Friday, July 24, 2020

R-Squared in Untreated Follicular Lymphoma

More evidence that R-squared is a very good option for many Follicular Lymphoma patients.

R-squared, as you probably know, is the combination of Rituxan and Revlimid (also known as Lenalidomide). It was approved by the FDA in May 2019 for previously-treated FL patients. It was big deal -- it showed that it was possible for a non-chemotherapy treatment to be as effective and safe as traditional chemo. If you've been reading Lympho Bob for a while, you know I've been tracking it for a long time. For years, lymphoma specialists have been saying R-squared could be a game-changer.

So while it has been approved for previously-treated FL patients, there is now more evidence that it is effective for untreated Follicular Lymphoma patients, too.

 A recent article in the journal Blood Advances, called "Lenalidomide/rituximab induces high molecular response in untreated Follicular Lymphoma: LYSA ancillary RELEVANCE study," makes this clear.

The research describes a smaller part of the large clinical trial known as the RELEVANCE study (which I have written about a few times).  This trial was a comparison of R-squared and Rituxan + chemo, in FL patients that had not yet had treatment. Half the patients were given R-squared, and half were given R + chemo.

A smaller group within the RELEVANCE trial were part of an MRD study. MRD stands for "Minimal Residual Disease." It's the idea that something like a CT scan won't see the smallest little bits of cancer that might remain in a patient's body after treatment. Looking more closely at DNA samples will show if all of the cancer is really gone, more that what a scan might show.

So in the research described in the article, 222 with a particular genetic issue (a BIOMED-2–detectable BCL2-JH translocation) were analyzed. In other words, these patients had a specific problem with their DNA that caused the Follicular Lymphoma. That's important -- successful treatment would mean that the cells with that DNA problem would be wiped out. If a blood test or bone marrow test showed some of those cells were still around, then the treatment didn't result in a true Complete Response. If it did, it resulted in what's called a Complete Metabolic Response, or CMR -- no messed up DNA in any of the cell samples they took.

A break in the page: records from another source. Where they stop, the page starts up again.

-- ==== Sys2Proof/Laws/Envelope.lean ====
section
/-! SUPPORT. The envelope generator: what Trigger, Release and a step do, and that each keeps an envelope coherent. -/

namespace Sys2Proof.Machine

/-! ### Values between 0 and 1 -/

theorem UnitValue.finite {v : F64} (h : UnitValue v) : v.isFinite = true := F64.isFinite_of_le h.1 h.2
theorem UnitValue.zero : UnitValue F64.zero := ⟨by decide, by decide⟩
theorem UnitValue.one : UnitValue F64.one := ⟨by decide, by decide⟩

theorem UnitValue.one_sub {v : F64} (h : UnitValue v) : UnitValue (F64.one.sub v) :=
  ⟨F64.zero_le_sub (by decide) h.finite h.2, F64.sub_le (by decide) h.finite h.1⟩

/-- A level divided by a positive number of samples is a level. -/
theorem UnitValue.div_samples {v : F64} (h : UnitValue v) {n : Word} (hn : n ≠ 0#32) : UnitValue (v.div (floatWord n)) := by
  have hlt : n.toNat < 2 ^ 53 := by have := n.isLt; omega
  have hn0 : n.toNat ≠ 0 := fun e => hn (BitVec.eq_of_toNat_eq e)
  obtain ⟨hu, hf, hs⟩ := F64.ofNat_exact hlt
  apply F64.div_unit h.finite h.1 hf hs
  · rw [F64.ofNat_isZero hlt]
    simpa using hn0
  · have h1 := F64.units_le_of_le h.finite (b := F64.one) (by decide) h.1 h.2
    rw [F64.one_units] at h1
    rw [hu]
    exact Nat.le_trans h1 (Nat.le_mul_of_pos_left _ (Nat.pos_of_ne_zero hn0))

theorem UnitValue.attack_step {v d : F64} (hv : UnitValue v) (hd : UnitValue d) : UnitValue ((v.add d).min F64.one) := by
  have hn := (F64.add_finite hv.finite hd.finite).2
  exact ⟨F64.le_min (F64.le_trans hv.1 (F64.le_add hv.finite hd.finite hd.1)) (by decide),
    F64.min_le_right hn (by decide)⟩

theorem UnitValue.decay_step {v d t : F64} (hv : UnitValue v) (hd : UnitValue d) (ht : UnitValue t) :
    UnitValue ((v.sub d).max t) := by
  have hn := (F64.sub_finite hv.finite hd.finite).2
  exact ⟨F64.le_trans ht.1 (F64.le_max_right hn (F64.isFinite_not_nan ht.finite)),
    F64.max_le (F64.le_trans (F64.sub_le hv.finite hd.finite hd.1) hv.2) ht.2⟩

theorem UnitValue.q16_clamped (v : Word) : UnitValue (q16 (clampWord 0 65536 v)) :=
  q16_unit (clampWord_le v (by omega) (by omega)).2

/-! ### What the operations do -/

theorem startDecay_zero {e : Envelope} (h : e.D = 0#32) :
    e.startDecay = { e with state := .sustain, count := 0#32, len := 0#32, target := e.S, value := e.S, step := F64.zero } := by
  simp [Envelope.startDecay, h]

theorem startDecay_ramp {e : Envelope} (h : e.D ≠ 0#32) :
    e.startDecay = { e with state := .decay, count := 0#32, len := e.D, target := e.S,
                            step := (F64.one.sub e.S).div (floatWord e.D) } := by
  simp [Envelope.startDecay, h]

theorem startAttack_ramp {e : Envelope} (h : e.A ≠ 0#32) :
    e.startAttack = { e with state := .attack, count := 0#32, len := e.A, target := F64.one,
                             step := (F64.one.sub e.value).div (floatWord e.A) } := by
  simp [Envelope.startAttack, h]

theorem startAttack_zero {e : Envelope} (h : e.A = 0#32) :
    e.startAttack = Envelope.startDecay { e with state := .attack, count := 0#32, len := 0#32, target := F64.one,
                                                 value := F64.one } := by
  simp [Envelope.startAttack, h]

/-- Trigger does what 43_envelope.md R410 and R411 say. -/
theorem trigger_triggered (z : Bool) (e : Envelope) :
    Triggered (if z then F64.zero else e.value) e (e.trigger z) := by
  by_cases hA : e.A = 0#32
  · by_cases hD : e.D = 0#32
    · rw [Envelope.trigger, startAttack_zero (by exact hA), startDecay_zero (by exact hD)]
      exact ⟨⟨rfl, rfl, rfl, rfl⟩, rfl, rfl, fun h => absurd hA h, fun _ h => absurd hD h,
        fun _ _ => ⟨rfl, rfl, rfl, rfl, rfl⟩⟩
    · rw [Envelope.trigger, startAttack_zero (by exact hA), startDecay_ramp (by exact hD)]
      exact ⟨⟨rfl, rfl, rfl, rfl⟩, rfl, rfl, fun h => absurd hA h, fun _ _ => ⟨rfl, rfl, rfl, rfl, rfl⟩,
        fun _ h => absurd h hD⟩
  · rw [Envelope.trigger, startAttack_ramp (by exact hA)]
    exact ⟨⟨rfl, rfl, rfl, rfl⟩, rfl, rfl, fun _ => ⟨rfl, rfl, rfl, rfl, rfl⟩, fun h => absurd h hA,
      fun h => absurd h hA⟩

/-- Release does what 43_envelope.md R412 says. -/
theorem releaseRamp_released (e : Envelope) : Released e e.releaseRamp := by
  by_cases hp : e.playing = true
  · have hp' : e.playing ≠ false := by simp [hp]
    by_cases hR : e.R = 0#32
    · have h : e.releaseRamp =
          { e with state := .idle, count := 0#32, len := e.R, target := F64.zero, value := F64.zero, playing := false } := by
        simp [Envelope.releaseRamp, hp, hR]
      rw [h]
      exact ⟨fun h => absurd h hp', ⟨rfl, rfl, rfl, rfl⟩, fun _ => rfl, fun _ => rfl, fun _ => rfl,
        fun _ h => absurd hR h, fun _ _ => ⟨rfl, rfl, rfl, rfl⟩⟩
    · have h : e.releaseRamp =
          { e with state := .release, count := 0#32, len := e.R, target := F64.zero, step := e.value.div (floatWord e.R) } := by
        simp [Envelope.releaseRamp, hp, hR]
      rw [h]
      exact ⟨fun h => absurd h hp', ⟨rfl, rfl, rfl, rfl⟩, fun _ => rfl, fun _ => rfl, fun _ => rfl,
        fun _ _ => ⟨rfl, rfl, hp, rfl⟩, fun _ h => absurd h hR⟩
  · have hf : e.playing = false := by simpa using hp
    have h : e.releaseRamp = e := by simp [Envelope.releaseRamp, hf]
    rw [h]
    exact ⟨fun _ => rfl, ⟨rfl, rfl, rfl, rfl⟩, fun h => absurd h hp, fun h => absurd h hp, fun h => absurd h hp,
      fun h => absurd h hp, fun h => absurd h hp⟩

/-- Every case of a step (43_envelope.md R413). -/
theorem advance_cases (e : Envelope) :
    ((e.state = .idle ∨ e.state = .sustain) ∧ e.advance = e) ∨
    (e.state = .attack ∧ e.len ≤ e.count + 1#32 ∧
      e.advance = Envelope.startDecay { e with count := e.count + 1#32, value := F64.one }) ∨
    (e.state = .attack ∧ ¬e.len ≤ e.count + 1#32 ∧
      e.advance = { e with count := e.count + 1#32, value := (e.value.add e.step).min F64.one }) ∨
    (e.state = .decay ∧ e.len ≤ e.count + 1#32 ∧
      e.advance = { e with count := e.count + 1#32, value := e.target, state := .sustain }) ∨
    (e.state = .decay ∧ ¬e.len ≤ e.count + 1#32 ∧
      e.advance = { e with count := e.count + 1#32, value := (e.value.sub e.step).max e.target }) ∨
    (e.state = .release ∧ (e.len ≤ e.count + 1#32 ∨ (e.value.sub e.step).le F64.zero = true) ∧
      e.advance = { e with count := e.count + 1#32, value := F64.zero, state := .idle, playing := false }) ∨
    (e.state = .release ∧ ¬e.len ≤ e.count + 1#32 ∧ (e.value.sub e.step).le F64.zero = false ∧
      e.advance = { e with count := e.count + 1#32, value := e.value.sub e.step }) := by
  obtain ⟨A, D, S, R, st, v, step, len, target, count, playing⟩ := e
  cases st
  · exact Or.inl ⟨Or.inl rfl, rfl⟩
  · by_cases h : len ≤ count + 1#32 <;> simp [Envelope.advance, h]
  · by_cases h : len ≤ count + 1#32 <;> simp [Envelope.advance, h]
  · exact Or.inl ⟨Or.inr rfl, rfl⟩
  · by_cases h : len ≤ count + 1#32
    · simp [Envelope.advance, h]
    · by_cases h' : (v.sub step).le F64.zero = true
      · simp [Envelope.advance, h']
      · simp [Envelope.advance, h, h']

/-! ### Coherence is kept -/

theorem word_succ_toNat {x y : Word} (h : x.toNat < y.toNat) : (x + 1#32).toNat = x.toNat + 1 := by
  have := y.isLt
  rw [BitVec.toNat_add]
  simp only [BitVec.toNat_ofNat]
  omega

theorem word_pos {x : Word} (h : x ≠ 0#32) : 0 < x.toNat :=
  Nat.pos_of_ne_zero (fun e => h (BitVec.eq_of_toNat_eq e))

theorem EnvelopeCoherent.reset : EnvelopeCoherent Envelope.reset where
  playing := by decide
  count := by decide
  ramp := by decide
  value := UnitValue.zero
  sustain := UnitValue.one
  target := UnitValue.zero
  step := UnitValue.zero

theorem EnvelopeCoherent.startDecay {e : Envelope} (hp : e.playing = true) (hv : UnitValue e.value) (hS : UnitValue e.S) :
    EnvelopeCoherent e.startDecay := by
  by_cases hD : e.D = 0#32
  · rw [startDecay_zero hD]
    exact ⟨by simp [hp], by simp, by simp, hS, hS, hS, UnitValue.zero⟩
  · rw [startDecay_ramp hD]
    exact ⟨by simp [hp], by simp, fun _ => by simpa using word_pos hD, hv, hS, hS, hS.one_sub.div_samples hD⟩

theorem EnvelopeCoherent.startAttack {e : Envelope} (hp : e.playing = true) (hv : UnitValue e.value) (hS : UnitValue e.S) :
    EnvelopeCoherent e.startAttack := by
  by_cases hA : e.A = 0#32
  · rw [startAttack_zero hA]
    exact EnvelopeCoherent.startDecay hp UnitValue.one hS
  · rw [startAttack_ramp hA]
    exact ⟨by simp [hp], by simp, fun _ => by simpa using word_pos hA, hv, hS, UnitValue.one, hv.one_sub.div_samples hA⟩

theorem EnvelopeCoherent.trigger {e : Envelope} (h : EnvelopeCoherent e) (z : Bool) : EnvelopeCoherent (e.trigger z) := by
  refine EnvelopeCoherent.startAttack (e := { e with value := if z then F64.zero else e.value, playing := true }) rfl ?_ h.sustain
  cases z
  · exact h.value
  · exact UnitValue.zero

theorem EnvelopeCoherent.releaseRamp {e : Envelope} (h : EnvelopeCoherent e) : EnvelopeCoherent e.releaseRamp := by
  by_cases hp : e.playing = true
  · by_cases hR : e.R = 0#32
    · have h' : e.releaseRamp =
          { e with state := .idle, count := 0#32, len := e.R, target := F64.zero, value := F64.zero, playing := false } := by
        simp [Envelope.releaseRamp, hp, hR]
      rw [h']
      exact ⟨by simp, by simp, by simp, UnitValue.zero, h.sustain, UnitValue.zero, h.step⟩
    · have h' : e.releaseRamp =
          { e with state := .release, count := 0#32, len := e.R, target := F64.zero, step := e.value.div (floatWord e.R) } := by
        simp [Envelope.releaseRamp, hp, hR]
      rw [h']
      exact ⟨by simp [hp], by simp, fun _ => by simpa using word_pos hR, h.value, h.sustain, UnitValue.zero,
        h.value.div_samples hR⟩
  · have h' : e.releaseRamp = e := by simp [Envelope.releaseRamp, hp]
    rw [h']
    exact h

theorem EnvelopeCoherent.setParams {e : Envelope} (h : EnvelopeCoherent e) (a d u r : Word) :
    EnvelopeCoherent (e.setParams a d u r) :=
  ⟨h.playing, h.count, h.ramp, h.value, UnitValue.q16_clamped u, h.target, h.step⟩

theorem EnvelopeCoherent.advance {e : Envelope} (h : EnvelopeCoherent e) : EnvelopeCoherent e.advance := by
  have hramp := h.ramp
  rcases advance_cases e with ⟨_, he⟩ | ⟨hs, _, he⟩ | ⟨hs, hc, he⟩ | ⟨hs, _, he⟩ | ⟨hs, hc, he⟩ | ⟨hs, _, he⟩ |
    ⟨hs, hc, hl, he⟩ <;> rw [he]
  · exact h
  · exact EnvelopeCoherent.startDecay (h.playing.mpr (by simp [hs])) UnitValue.one h.sustain
  · have hlt := hramp (by simp [hs])
    have hs1 := word_succ_toNat hlt
    have hc' : e.count.toNat + 1 < e.len.toNat := by
      rw [BitVec.le_def, hs1] at hc; omega
    exact ⟨h.playing, by simp only [hs1]; omega, fun _ => by simp only [hs1]; omega, h.value.attack_step h.step, h.sustain,
      h.target, h.step⟩
  · have hlt := hramp (by simp [hs])
    have hs1 := word_succ_toNat hlt
    exact ⟨by simp [h.playing.mpr (by simp [hs])], by simp only [hs1]; omega, by simp, h.target, h.sustain, h.target, h.step⟩
  · have hlt := hramp (by simp [hs])
    have hs1 := word_succ_toNat hlt
    have hc' : e.count.toNat + 1 < e.len.toNat := by
      rw [BitVec.le_def, hs1] at hc; omega
    exact ⟨h.playing, by simp only [hs1]; omega, fun _ => by simp only [hs1]; omega, h.value.decay_step h.step h.target,
      h.sustain, h.target, h.step⟩
  · have hlt := hramp (by simp [hs])
    have hs1 := word_succ_toNat hlt
    exact ⟨by simp, by simp only [hs1]; omega, by simp, UnitValue.zero, h.sustain, h.target, h.step⟩
  · have hlt := hramp (by simp [hs])
    have hs1 := word_succ_toNat hlt
    have hc' : e.count.toNat + 1 < e.len.toNat := by
      rw [BitVec.le_def, hs1] at hc; omega
    have hn := (F64.sub_finite h.value.finite h.step.finite).2
    have hpos := (F64.not_le hn (b := F64.zero) (by decide)).mp hl
    have h0 : F64.zero.le (e.value.sub e.step) = true := by
      rw [F64.lt_iff] at hpos
      exact F64.le_iff.mpr ⟨hpos.1, hpos.2.1, Int.le_of_lt hpos.2.2⟩
    exact ⟨h.playing, by simp only [hs1]; omega, fun _ => by simp only [hs1]; omega,
      ⟨h0, F64.le_trans (F64.sub_le h.value.finite h.step.finite h.step.1) h.value.2⟩, h.sustain, h.target, h.step⟩

theorem EnvelopeCoherent.iterate {e : Envelope} (h : EnvelopeCoherent e) (n : Nat) :
    EnvelopeCoherent (Envelope.advance^[n] e) := by
  induction n generalizing e with
  | zero => exact h
  | succ n ih => exact ih h.advance

end Sys2Proof.Machine
end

These 222 patients were given the treatments in the study (117 were given R-squared and 90 were given R + chemo -- that doesn't add up to 222 but that's either because some patients didn't complete the study or I'm just really n\bad at math).

Complete Metablic Response at 24 weeks was achieved in 105 of the 117 R-Squared patients (90%), and in 70 of 90 R + chemo patients (77%). That's a great thing for R-Squared.

Just as importantly, the patients who had a CMR at 24 weeks were more likely to have a long-lasting response to the treatment, whichever treatment they had.  Patients with a CMR had a 3 year Progression  Free Survival of 84%, while those who didn't have a CMR (they still had some cells with the messed up DNA after 24 weeks) had a PFS of just 55%.

So two important results: more evidence that R-Squared is effective in Follicular Lymphoma patients who had it as their first treatment, but also, more evidence that CMR is a good predictor of how long a treatment will last. Knowing that a CMR wasn't achieved might mean that Maintenance might be a good idea, or that a salvage therapy (a new treatment right after a partially successful treatment) might be necessary.

Overall, some good news for those who are considering R-Squared, but also good news for all of us that want to know how well a treatment might have worked.